Shares tumble as sell-off sweeps global markets
Market report: Over €2bn wiped off Irish stocks as Iseq slumps 3%
A nervous mood reigned throughout the session
Shares tumbled as a sell-off swept global markets after the arrest of a top Huawei executive in Canada in relation to alleged violations of US sanctions. The move riled Beijing and renewed worries about US-China trade tensions. European stocks began the day in negative territory and went further in the red after Wall Street opened strongly lower.
With a crucial Brexit vote also taking place in Westminster next Tuesday, a nervous mood reigned throughout the session.
Some €2 billion was wiped off the value of Irish stocks as the Iseq slumped 3 per cent, a decline that was in line with the downward trend for markets across Europe as a “risk-off” tone dominated.
Despite lower oil prices, Ryanair was an underperformer on a day of few performers. Its stock fell 5 per cent to €11.22 after the airline sector across Europe suffered in the wake of a poor trading update from Norwegian Air.
Building materials group CRH was another heavy faller, dropping 5.1 per cent to €22.23, following weak sentiment towards its peers in the US.
Bank of Ireland dropped 3.4 per cent to €5.25, with traders citing its exposure to the UK on an all-round weak day for bank stocks. Paper and packaging group Smurfit Kappa fell 4.5 per cent to €21.88 as containerboard prices weakened.
Paddy Power Betfair was one of a number of bookies that were under pressure following a UK report that gambling companies have agreed to stop advertising during live sport broadcasts, such as football matches, amid growing pressure from politicians. It fell 2.9 per cent to €73.70.
The FTSE 100 closed down almost 3.2 per cent, which was its worst performance since June 2016, when the UK voted to leave the European Union. The mid-cap FTSE 250 was down 2.8 per cent.
Falling oil and commodities prices hit heavyweight stocks, with the oil and mining sectors down 4.5 per cent and 4 per cent respectively as exporting bloc OPEC ended a key meeting without making a decision on crude output. Irish company Tullow Oil fell 7 per cent on its London listing as a result.
Industrial metals prices fell on Thursday and copper hit a three-week low after the arrest of Chinese smartphone maker Huawei’s chief financial officer dampened hopes for resolution to the US-China trade conflict.
On the mid-cap index, Indivior topped the fallers, down 11.4 per cent, as investors moved out of the drugmaker ahead of its demotion to the small-cap index. The stock has been hit hard by a US court ruling that allowed a rival to sell a copycat version of its blockbuster Suboxone drug.

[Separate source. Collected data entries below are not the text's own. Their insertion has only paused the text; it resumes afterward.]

/-- An answer header and the rows behind it (R352): its first min(dispatched, returned) rows are kept. -/
def State.takeAnswer (s : State) (r : LayerRec) (b : List Byte) (base e : Nat) : State :=
  let pl := mPayload b
  let l := r.layer
  let x := s.layer l
  if leAt pl 2 1 ≠ s.expGen then
    (s.count (layerKey l 4) 1).setLayer l { x with answers := { x.answers with dropped := (mSrc b, base, leAt pl 0 2) :: x.answers.dropped } }
  else
    let c := min (leAt pl 0 2) (x.sent e)
    let rows := pl.take (64 + c * r.ansBytes)
    ((s.devWrite base rows).count (layerKey l 6) (b2n (leAt pl 0 2 != x.sent e))).setLayer l { x with
      answers := (x.answers.takeHead e ⟨true, mSrc b, leAt pl 2 1, c, leAt pl 0 2⟩).addLanded e (rows.length - 64) }

/-- MSG_ANSWER (R352). -/
def execMsgAnswer (k : Nat) (s : State) : Host.Outcome State Fault Refusal :=
  .next (s.receive k 6 State.jobRange (fun s b =>
    let a := mAddr b
    let l := leAt b 29 1
    match s.layerRec l with
    | none => s.count (layerKey l 6) 1
    | some r =>
      let e := (a - r.answers) / r.areg
      let base := r.answers + e * r.areg
      if a < r.answers ∨ r.e ≤ e then s.count (layerKey l 6) 1
      else if a = base then (s.takeAnswer r b base e).answerPieces r
      else if leAt b 28 1 ≠ s.expGen then s
      else
        let x := s.layer l
        (s.setLayer l { x with answers := { x.answers with pieces := x.answers.pieces ++ [⟨mSrc b, a, mPayload b⟩] } }).answerPieces r))

/-- Every expert with a non-zero dispatched count has answered (R352). -/
def State.answersLanded (s : State) (r : LayerRec) : Bool :=
  let x := s.layer r.layer
  x.dispatched && (List.range r.e).all (fun e => s.ownsExpert r e || (x.sent e == 0 || x.answers.full e r.ansBytes))

/-! ### Combine (R353, R354) -/

/-- Where the answer of slot q of expert e lies; none for a slot that contributes nothing (R352). -/
def State.answerAt (s : State) (r : LayerRec) (e q : Nat) : Option Nat :=
  if s.ownsExpert r e then some ((s.expertMap r e).2.2 + r.index * r.areg + 64 + q * r.ansBytes)
  else if q < ((s.layer r.layer).answers.head e).count then some (r.answers + e * r.areg + 64 + q * r.ansBytes)
  else none

/-- The output row of a token: residual, then the accepted choices, first before second (R354). -/
def State.combineRow (s v : State) (r : LayerRec) (t : Nat) : List Byte :=
  let res := v.devRead (r.residual + t * r.outBytes) r.outBytes
  let terms := ((s.layer r.layer).slots.filter (fun y => y.2.2.1 == t)).filterMap (fun y =>
    match s.answerAt r y.1 y.2.1 with
    | none => none
    | some a => some (y.2.2.2, leAt (v.devRead (r.choices + 16 * t + 8) 8) (if y.2.2.2 = 1 then 0 else 4) 4, v.devRead a r.ansBytes))
  let ordered := terms.filter (fun y => y.1 == 1) ++ terms.filter (fun y => y.1 != 1)
  let out := (List.range r.dim).map (fun j =>
    let acc0 := if r.residual = 0 then 0 else toF32 (fmtDecode r.outFmt (elemAt r.outFmt res j))
    let acc := ordered.foldl (fun acc y => f32Fma y.2.1 (toF32 (fmtDecode r.ansFmt (elemAt r.ansFmt y.2.2 j))) acc) acc0
    (narrow r.outFmt r.ovf (f32 acc)).1)
  padTo r.outBytes (elemBytes r.outFmt out)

The Stoxx Europe 600 ending 3.1 per cent lower, its worst session since the sell-off of June 27th, 2016, in the wake of the Brexit vote. The Stoxx 600 has fallen to a level not seen since December 2016, with all sectors deeply in the red on Thursday, while Germany’s Dax slipped into bear market.
The Dax was down 3.5 per cent on the day, while France’s Cac 40 ended 3.3 per cent lower.
Norwegian Air Shuttle plunged more than 15 per cent after releasing traffic numbers that showed soft “load factors”, or the percentages of its aircraft that it is managing to fill, while a loss on a fuel hedge contract added to its woes.
Telecoms company Ice Group postponed a planned listing on the Oslo stock exchange as a result of the global stock market turmoil.
Yields on top-rated German government bonds tumbled to new six-month lows, as a global equity selloff and a renewed slide in oil prices sent investors scurrying for safe-haven assets.
Wall Street stocks retreated with along with crude oil prices on persistent concern that the rate of global economic growth has peaked at the same time central banks scale back stimulus. The S&P 500 was on track to slump for a second day, though tech stocks such as Netflix and Google-parent Alphabet provided a modicum of support.
Financial markets remained volatile as investors reckoned the trade truce between China and the US won’t last after the arrest of Huawei’s chief financial officer, Meng Wanzhou.
Bank shares in the S&P 500 fell more than 2.5 per cent, as Treasury yields slid to the lowest since August. Traders have started to doubt the Federal Reserve will raise rates even once next year as economic growth falters. – Additional reporting: Reuters /Bloomberg.